Cunliffe was not alone in feeling sorry for himself. Others included Judith Collins, who will be more than happy to forget 2014 ever happened. Laila Harre stands alongside her, as does the aforementioned Harawira. A recent addition to the ranks includes Finance Minister Bill English. Having spent all of 2014 telling people his surplus was real, the Mythbusters department in the Treasury waited until the 12th month to expose it as a myth.
The Prime Minister took the news better than English. Key's response was that a surplus delayed by a year was better than no surplus at all.
English simply continued to maintain the surplus did exist. There were initial suspicions that English was going through five stages of grief over his dearly departed surplus and was in denial. But English was simply being optimistic. He is the ultimate Little Engine That Could. He is an imaginative soul. His skill when it comes to cooking the books is enough to earn him a Michelin star. A pinch of delayed spending here, swap a few ingredients round so cash payments are instead treated as a loan and ta-da - the surplus is back in the oven, rising again.
The Prime Minister was also at the sorries, all two of them. There was an apology letter to Cameron Slater after Key released the email that raised questions about Judith Collins' conduct as a minister: questions she was cleared of.
There was also the apology to the family of Phillip John Smith's victims after Key made a flippant joke about warning Chilean President Michelle Bachelet that Chile was host to a New Zealander she might not want to have lunch with. But in general, his approach to sorry was the reverse of Cunliffe - the things he did not apologise for vastly outnumbered the things he did. As far as Key was concerned, any suggestion he or his office had overreached in dirty politics dealings was as mythical as English's surplus.

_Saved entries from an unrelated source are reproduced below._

-- ==== Sys2Proof/Machine/TaskUnit.lean ====
section
/-! DEFINITION. The ordered task unit: TENQ, TEND, TSELF and the unit's own steps (07 R179–R183, 09 R235–R237), and the
token instructions (08 R208, R209, 09 R238, R239). -/

namespace Sys2Proof.Machine

/-! ## TENQ (R235) -/

/-- The timestamps that the unit refuses: below the zone's last commit, and in a task below its own (R235). -/
def State.refusesTimestamp (s : State) (t : Word) : Bool :=
  t.ult (s.zone s.selfZone).lastCommit || (s.selfTask.map fun k => t.ult k.timestamp).getD false

/-- The task enters the unit; one of a speculative task stays hidden until its commit (R180). -/
def State.enqueue (s : State) (ts hpc : Word) (args : List Word) : State :=
  let z := s.zone s.selfZone
  let t : Sys2Proof.Machine.Task :=
    { order := s.nextOrder, timestamp := ts, hpc := hpc, args := args, launch := s.before.launch
      parent := if s.speculative then s.before.task else none }
  { s.setZone s.selfZone { z with tasks := z.tasks ++ [t] } with nextOrder := s.nextOrder + 1 }

/-- The task unit takes a task, or the pair waits while it holds 4,096 (R179). Those that a speculative task has enqueued count,
though no one may run them yet. DEDUCED (log 85). -/
def State.offerTask (s : State) (ts hpc : Word) (args : List Word) : Res :=
  if 4096 ≤ (s.zone s.selfZone).tasks.length then .next (s.hold .taskSpace)
  else if s.refusesTimestamp ts then s.trapWith causeTsRange 0#64 ts
  else .next (s.enqueue ts hpc args)

/-- TENQ (R235). -/
def execTenq (a b c : Src) (s : State) : Res :=
  s.unless (s.barred true false true true)
    (s.checkTarget (s.g b) true
      (if (s.g c).toNat % 8 ≠ 0 then s.trapAt causeMisaligned (s.g c)
       else
         s.afterDrain fun s =>
         if c.r = 0#4 then s.offerTask (s.g a) (s.g b) [0#64, 0#64, 0#64, 0#64]
         else s.readStruct (s.g c) 4 fun x s =>
           s.offerTask (s.g a) (s.g b) ((List.range 4).map fun i => BitVec.ofNat 64 (bits x (64 * i) 64))))

/-! ## TEND and TSELF (R236, R237) -/

/-- The task leaves the unit; its children become visible, and its timestamp is the last one committed. -/
def Zone.commit (z : Zone) (t : Sys2Proof.Machine.Task) : Zone :=
  { z with
    lastCommit := t.timestamp
    tasks := (z.tasks.filter fun (x : Sys2Proof.Machine.Task) => x.order != t.order).map fun x =>
      if x.parent == some t.order then { x with parent := none } else x }

/-- TEND (R236). -/
def execTend (m : BitVec 32) (s : State) : Res :=
  match s.selfTask with
  | none => s.illegal
  | some t =>
    if m.getLsbD 0 then s.trapWith causeTaskAbort 0#64 t.timestamp
    else
      s.onceDrained
        (let zone := s.selfZone
         let z := s.zone zone
         let z := if t.irrevocable then z.commit t else z.mapTask t.order fun x => { x with st := .ended }
         .next ((s.setZone zone z).retire s.cur.strand))

/-- TSELF (R237). -/
def execTself (d : Reg) (m : BitVec 32) (s : State) : Res :=
  match s.selfTask with
  | none => s.illegal
  | some t =>
    if m.getLsbD 0 then s.gated fun s => .next ((s.setG d t.timestamp).setP7 true)
    else .next ((s.setG d t.timestamp).setP7 t.irrevocable)

/-! ## The unit's steps -/

/-- Is a core one of a launch's cores? -/
def State.coreOf (s : State) (l : Launch) (core : Nat) : Bool :=
  match s.cidIndex? l core with
  | some i => l.coreSet.contains i
  | none => false

/-- An irrevocable task that comes later in commit order runs: an earlier one that has been enqueued since starts only after it, so
no task is rolled back by a younger one (R184). DEDUCED (log 100). -/
def Zone.irrevocableAfter (z : Zone) (t : Sys2Proof.Machine.Task) : Bool :=
  z.tasks.any fun (u : Sys2Proof.Machine.Task) => u.irrevocable && t.before u
/-- A speculative task is rolled back to an unstarted one (R182, R419). -/
def State.unstart (s : State) (zone : Nat) (t : Sys2Proof.Machine.Task) : State :=
  let s := s.rollback zone t.order
  match (s.zone zone).task? t.order with
  | some { st := .running k, .. } =>
    (s.setZone zone ((s.zone zone).mapTask t.order fun (x : Sys2Proof.Machine.Task) => { x with st := .waiting })).retire k
  | _ => s
def TaskSt.runsOn (x : TaskSt) (core : Nat) : Bool :=
  match x with
  | .running k => strandCore k == core
  | _ => false
/-- The zone's oldest task finds no free slot on a core: a younger speculative one there gives up its own, since the oldest always
commits (R184). DEDUCED (log 132). -/
def State.makeWay (s : State) (zone core : Nat) (t : Sys2Proof.Machine.Task) : State :=
  if (s.zone zone).isOldest t.order && t.st == .waiting && (s.freeSlot core).isNone then
    (match (s.zone zone).tasks.find? fun (u : Sys2Proof.Machine.Task) => !u.irrevocable && t.before u && u.st.runsOn core with
     | some u => s.unstart zone u
     | none => s)
  else s
/-- TASK_DISPATCH (R179): the zone's unit starts task `input.task` in a free slot of core `input.core`. A task that trapped
while speculative runs again as the oldest, irrevocably (R183). -/
def execTaskDispatch (s : State) : Res :=
  let zone := s.input.zone
  let core := s.input.core
  let before := s
  let s := match (s.zone zone).task? s.input.task with
    | some t => if coreZone core = zone then s.makeWay zone core t else s
    | none => s
  match (s.zone zone).task? s.input.task with
  | none => .next s
  | some t =>
    match s.launch? t.launch, s.freeSlot core with
    | some l, some slot =>
      let ok := t.st == .waiting && t.visible && coreZone core == zone && !coreIsAtelier core && s.coreOf l core && s.partRuns l.part
        && (!t.retry || (s.zone zone).mayTurn t.order) && !s.deadSite (coreSite core) && !s.silent (coreSite core)
        && !(s.zone zone).irrevocableAfter t
      if !ok then .next before
      else
        let s := if t.retry then s.makeIrrevocable zone t.order else s
        let s := s.setZone zone ((s.zone zone).mapTask t.order fun x => { x with st := .running (strandOf core slot) })
        .next (s.birth core slot (taskStrand t slot))
    | _, _ => .next before

/-- TASK_COMMIT (R180, R290): the oldest task of zone `input.zone`, if it has ended; its stores become visible in one
step. No task commits while an irrevocable one runs. -/
def execTaskCommit (s : State) : Res :=
  let zone := s.input.zone
  let z := s.zone zone
  match z.oldest with
  | none => .next s
  | some t =>
    if t.st != .ended || z.tasks.any (fun (x : Sys2Proof.Machine.Task) => x.irrevocable) || !s.mayPublish t then .next s
    else
      let s := s.commitStores zone t
      .next (s.setZone zone ((s.zone zone).commit t))

/-- TASK_ROLLBACK (R182): speculative task `input.task` of zone `input.zone` is rolled back. A signature may report a
conflict that did not happen. -/
def execTaskRollback (s : State) : Res :=
  match (s.zone s.input.zone).task? s.input.task with
  | none => .next s
  | some t => if t.irrevocable then .next s else .next (s.rollback s.input.zone t.order)

/-- TASK_IRREVOCABLE (R181): task `input.task` of zone `input.zone`, which waits to be the oldest, is now the oldest. -/
def execTaskIrrevocable (s : State) : Res :=
  let zone := s.input.zone
  match (s.zone zone).task? s.input.task with
  | none => .next s
  | some t =>
    match t.st with
    | .running k =>
      if (s.strand k).st == .waiting .oldest && (s.zone zone).mayTurn t.order && s.mayPublish t then .next ((s.makeIrrevocable zone t.order).wake k)
      else .next s
    | _ => .next s

/-! ## Tokens (R238) -/

def tokenCount (x : Word) : Nat := min x.toNat 1023
def State.mapAccount (s : State) (site : Nat) (f : Account → Account) : State :=
  let t := s.tile site
  s.setTile site { t with account := f t.account }

/-- TKREQ (R208, R238). -/
def execTkreq (d : Reg) (a : Src) (s : State) : Res :=
  s.unless (s.barred false false true true)
    (s.gated fun s =>
      let m := tokenCount (s.g a)
      .next ((s.mapAccount s.selfSite fun x => x.ask m).setG d (BitVec.ofNat 64 m)))
/-- TKLEND (R208, R209, R238). -/
def execTklend (d : Reg) (a : Src) (s : State) : Res :=
  s.unless (s.barred false false true true)
    (s.gated fun s =>
      let site := s.selfSite
      let n := lendable (s.tile site).account (s.floorShare site) (tokenCount (s.g a))
      .next ((s.mapAccount site fun x => x.lend n s.time).setG d (BitVec.ofNat 64 n)))
/-- TKQRY (R238, R239). -/
def execTkqry (d : Reg) (s : State) : Res :=
  s.unless (s.barred false false true true) (s.answered fun s => .next (s.setG d (s.accountWord s.selfSite)))

end Sys2Proof.Machine
end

There is hope of a less sorrowful 2015. For a start, Labour's new leader, Andrew Little, has made it clear he doesn't intend to apologise. Instead he will do things the old-fashioned way and simply blame the Government for everything. This includes the weather.
During Labour's leadership contest he told an audience in New Plymouth: "Since the re-election of the National Government only a few weeks ago, the weather has never been worse ... All I'm saying is that snow on the mountain in November has never happened under a Labour Government."
After such a year, none of them deserves awards. So let us look ahead to who might win it in 2015. That award hopefully goes to Chief Ombudsman Dame Beverley Wakem, who has put the Government on notice that she has muscle and will flex it, probing the handling of Official Information Act requests including by ministers and their offices. Who's sorry now then?